(Extracted records begins)

/-- ADMIT is refused with the code of its first check that fails: the lane is not WAITING (STATE), the field is ENDED
(SHOW_OVER) or DARK (STATE), past its cutoff (CUTOFF), the ticket is carried by a live entry (DUPLICATE), no entry is
VACANT (FULL), the field unit gives no stall (NO_STALL, BAD_STALL) (R48). REFUSE closes and LET OUT opens a lane that
waits, and each is refused with STATE otherwise (R50, R57). DEPART opens a waiting exit lane for a PRESENT car that is
not held and has no LENT set: the car LEAVING without a set, an issue for it cancelled by charge, the lane bound, its
barrier RAISED and its timer started (R54, R120, R128); it is refused with STATE for a VACANT entry. An argument out of its
range refuses each with BAD_ARG (R48, R50, R54, R57, R187). -/
def Obligations.LanesOpenForTheWaitingAlone : Prop :=
  (∀ (s : State) (lane field cls party ticket car : Nat) (codes : List Nat) (named : Option (Nat × Nat)), PortFree s →
    let exitLane := lane = 4 ∨ lane = 5
    (4 ≤ lane ∨ 4 ≤ field ∨ 2 < cls ∨ party = 0 ∨ 15 < party ∨ ticket = 0 ∨ 4294967295 < ticket ∨
        codes.length ≠ 8 ∨ (∃ code ∈ codes, 38 < code) ∨
        (∃ row post, named = some (row, post) ∧ (row = 0 ∨ 16 < row ∨ post = 0 ∨ 32 < post)) →
      Denied (.admitCar lane field cls party ticket codes named) s .badArg) ∧
    (4 ≤ lane → Denied (.refuse lane) s .badArg) ∧
    (¬ exitLane → Denied (.letOut lane) s .badArg) ∧
    (¬ exitLane ∨ 1024 ≤ car → Denied (.depart lane car) s .badArg) ∧
    ∀ h : CarHandle, h.val = car → exitLane → s.car h = none → Denied (.depart lane car) s .state) ∧
  (∀ (s : State) (f : FieldNo) (l : Fin 4) (e : Fin 2), PortFree s →
    (∀ (q : AdmitRequest) (codes : List Nat), plateOf codes = some q.plate → 1 ≤ q.ticket → q.ticket ≤ 4294967295 →
      1 ≤ q.party → q.party ≤ 15 → q.lane = l → q.field = f →
      let i := Instr.admitCar l f (classCode q.cls) q.party q.ticket codes (q.named.map fun n => (n.row, n.post))
      let p := s.program f
      (∀ code,
        (if (s.lane (entryLane l)).state ≠ .waiting then some .state
         else if p.state = .ended then some .showOver
         else if p.state = .dark then some .state
         else if p.pastCutoff = true then some .cutoff
         else if ∃ h, ((s.car h).map Car.ticket) = some q.ticket then some .duplicate
         else if ∀ h, s.car h ≠ none then some .full
         else match (s.unit f).choose q.cls q.named with
          | .ok _ => none
          | .error code => some code) = some code → Denied i s code)) ∧
    (let x := s.lane (entryLane l)
     (x.state ≠ .waiting → Denied (.refuse l) s .state) ∧
     (x.state = .waiting →
      exec (.refuse l) s = .next
        (({ s.atWork (.refuse l) with
            lanes := put s.lanes (entryLane l) { x with state := .refused } } : State).answered .ok []))) ∧
    (let x := s.lane (exitLane e)
     let i := Instr.letOut (4 + e)
     (x.state ≠ .waiting → Denied i s .state) ∧
     (x.state = .waiting →
      exec i s = .next
        (({ s.atWork i with
            lanes := put s.lanes (exitLane e)
              { x with
                state := .opened, served := none, begun := false, barrier := true
                timer := some (x.passTime * 1000) } } : State).answered .ok [])))) ∧
  ∀ (s : State) (e : Fin 2) (h : CarHandle) (c : Car), PortFree s →
    let i := Instr.depart (4 + e) h
    let x := s.lane (exitLane e)
    s.car h = some c →
    (x.state ≠ .waiting → Denied i s .state) ∧
    (x.state = .waiting → c.state ≠ .present → Denied i s .state) ∧
    (x.state = .waiting → c.state = .present → c.held = true → Denied i s .editing) ∧
    (x.state = .waiting → c.state = .present → c.held = false → (∃ n, c.lent = some (n, .lent)) →
      Denied i s .setOut) ∧
    (x.state = .waiting → c.state = .present → c.held = false →
      let opened := { s.atWork i with
        entries := put s.entries h { s.entry h with car := some { c with state := .leaving, lent := none } }
        lanes := put s.lanes (exitLane e)
          { x with
            state := .opened, served := some h, begun := false, barrier := true
            timer := some (x.passTime * 1000) } }
      (c.lent = none → exec i s = .next (opened.answered .ok [c.orders.length, 0])) ∧
      (∀ n, c.lent = some (n, .issuing) → (s.slot n).car = some h →
        exec i s = .next
          (({ opened with
              sets := put s.sets n
                { s.slot n with
                  state := if s.readyLevel ≤ (s.slot n).charge then .ready else .charging
                  car := none, timer := none } } : State).answered .ok [c.orders.length, 1])))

(Extracted records ends)

▶ _What to produce_
Each record must be duplicated exactly, with none missing.

▶ _Your response_
/-- ADMIT is refused with the code of its first check that fails: the lane is not WAITING (STATE), the field is ENDED
(SHOW_OVER) or DARK (STATE), past its cutoff (CUTOFF), the ticket is carried by a live entry (DUPLICATE), no entry is
VACANT (FULL), the field unit gives no stall (NO_STALL, BAD_STALL) (R48). REFUSE closes and LET OUT opens a lane that
waits, and each is refused with STATE otherwise (R50, R57). DEPART opens a waiting exit lane for a PRESENT car that is
not held and has no LENT set: the car LEAVING without a set, an issue for it cancelled by charge, the lane bound, its
barrier RAISED and its timer started (R54, R120, R128); it is refused with STATE for a VACANT entry. An argument out of its
range refuses each with BAD_ARG (R48, R50, R54, R57, R187). -/
def Obligations.LanesOpenForTheWaitingAlone : Prop :=
  (∀ (s : State) (lane field cls party ticket car : Nat) (codes : List Nat) (named : Option (Nat × Nat)), PortFree s →
    let exitLane := lane = 4 ∨ lane = 5
    (4 ≤ lane ∨ 4 ≤ field ∨ 2 < cls ∨ party = 0 ∨ 15 < party ∨ ticket = 0 ∨ 4294967295 < ticket ∨
        codes.length ≠ 8 ∨ (∃ code ∈ codes, 38 < code) ∨
        (∃ row post, named = some (row, post) ∧ (row = 0 ∨ 16 < row ∨ post = 0 ∨ 32 < post)) →
      Denied (.admitCar lane field cls party ticket codes named) s .badArg) ∧
    (4 ≤ lane → Denied (.refuse lane) s .badArg) ∧
    (¬ exitLane → Denied (.letOut lane) s .badArg) ∧
    (¬ exitLane ∨ 1024 ≤ car → Denied (.depart lane car) s .badArg) ∧
    ∀ h : CarHandle, h.val = car → exitLane → s.car h = none → Denied (.depart lane car) s .state) ∧
  (∀ (s : State) (f : FieldNo) (l : Fin 4) (e : Fin 2), PortFree s →
    (∀ (q : AdmitRequest) (codes : List Nat), plateOf codes = some q.plate → 1 ≤ q.ticket → q.ticket ≤ 4294967295 →
      1 ≤ q.party → q.party ≤ 15 → q.lane = l → q.field = f →
      let i := Instr.admitCar l f (classCode q.cls) q.party q.ticket codes (q.named.map fun n => (n.row, n.post))
      let p := s.program f
      (∀ code,
        (if (s.lane (entryLane l)).state ≠ .waiting then some .state
         else if p.state = .ended then some .showOver
         else if p.state = .dark then some .state
         else if p.pastCutoff = true then some .cutoff
         else if ∃ h, ((s.car h).map Car.ticket) = some q.ticket then some .duplicate
         else if ∀ h, s.car h ≠ none then some .full
         else match (s.unit f).choose q.cls q.named with
          | .ok _ => none
          | .error code => some code) = some code → Denied i s code)) ∧
    (let x := s.lane (entryLane l)
     (x.state ≠ .waiting → Denied (.refuse l) s .state) ∧
     (x.state = .waiting →
      exec (.refuse l) s = .next
        (({ s.atWork (.refuse l) with
            lanes := put s.lanes (entryLane l) { x with state := .refused } } : State).answered .ok []))) ∧
    (let x := s.lane (exitLane e)
     let i := Instr.letOut (4 + e)
     (x.state ≠ .waiting → Denied i s .state) ∧
     (x.state = .waiting →
      exec i s = .next
        (({ s.atWork i with
            lanes := put s.lanes (exitLane e)
              { x with
                state := .opened, served := none, begun := false, barrier := true
                timer := some (x.passTime * 1000) } } : State).answered .ok [])))) ∧
  ∀ (s : State) (e : Fin 2) (h : CarHandle) (c : Car), PortFree s →
    let i := Instr.depart (4 + e) h
    let x := s.lane (exitLane e)
    s.car h = some c →
    (x.state ≠ .waiting → Denied i s .state) ∧
    (x.state = .waiting → c.state ≠ .present → Denied i s .state) ∧
    (x.state = .waiting → c.state = .present → c.held = true → Denied i s .editing) ∧
    (x.state = .waiting → c.state = .present → c.held = false → (∃ n, c.lent = some (n, .lent)) →
      Denied i s .setOut) ∧
    (x.state = .waiting → c.state = .present → c.held = false →
      let opened := { s.atWork i with
        entries := put s.entries h { s.entry h with car := some { c with state := .leaving, lent := none } }
        lanes := put s.lanes (exitLane e)
          { x with
            state := .opened, served := some h, begun := false, barrier := true
            timer := some (x.passTime * 1000) } }
      (c.lent = none → exec i s = .next (opened.answered .ok [c.orders.length, 0])) ∧
      (∀ n, c.lent = some (n, .issuing) → (s.slot n).car = some h →
        exec i s = .next
          (({ opened with
              sets := put s.sets n
                { s.slot n with
                  state := if s.readyLevel ≤ (s.slot n).charge then .ready else .charging
                  car := none, timer := none } } : State).answered .ok [c.orders.length, 1])))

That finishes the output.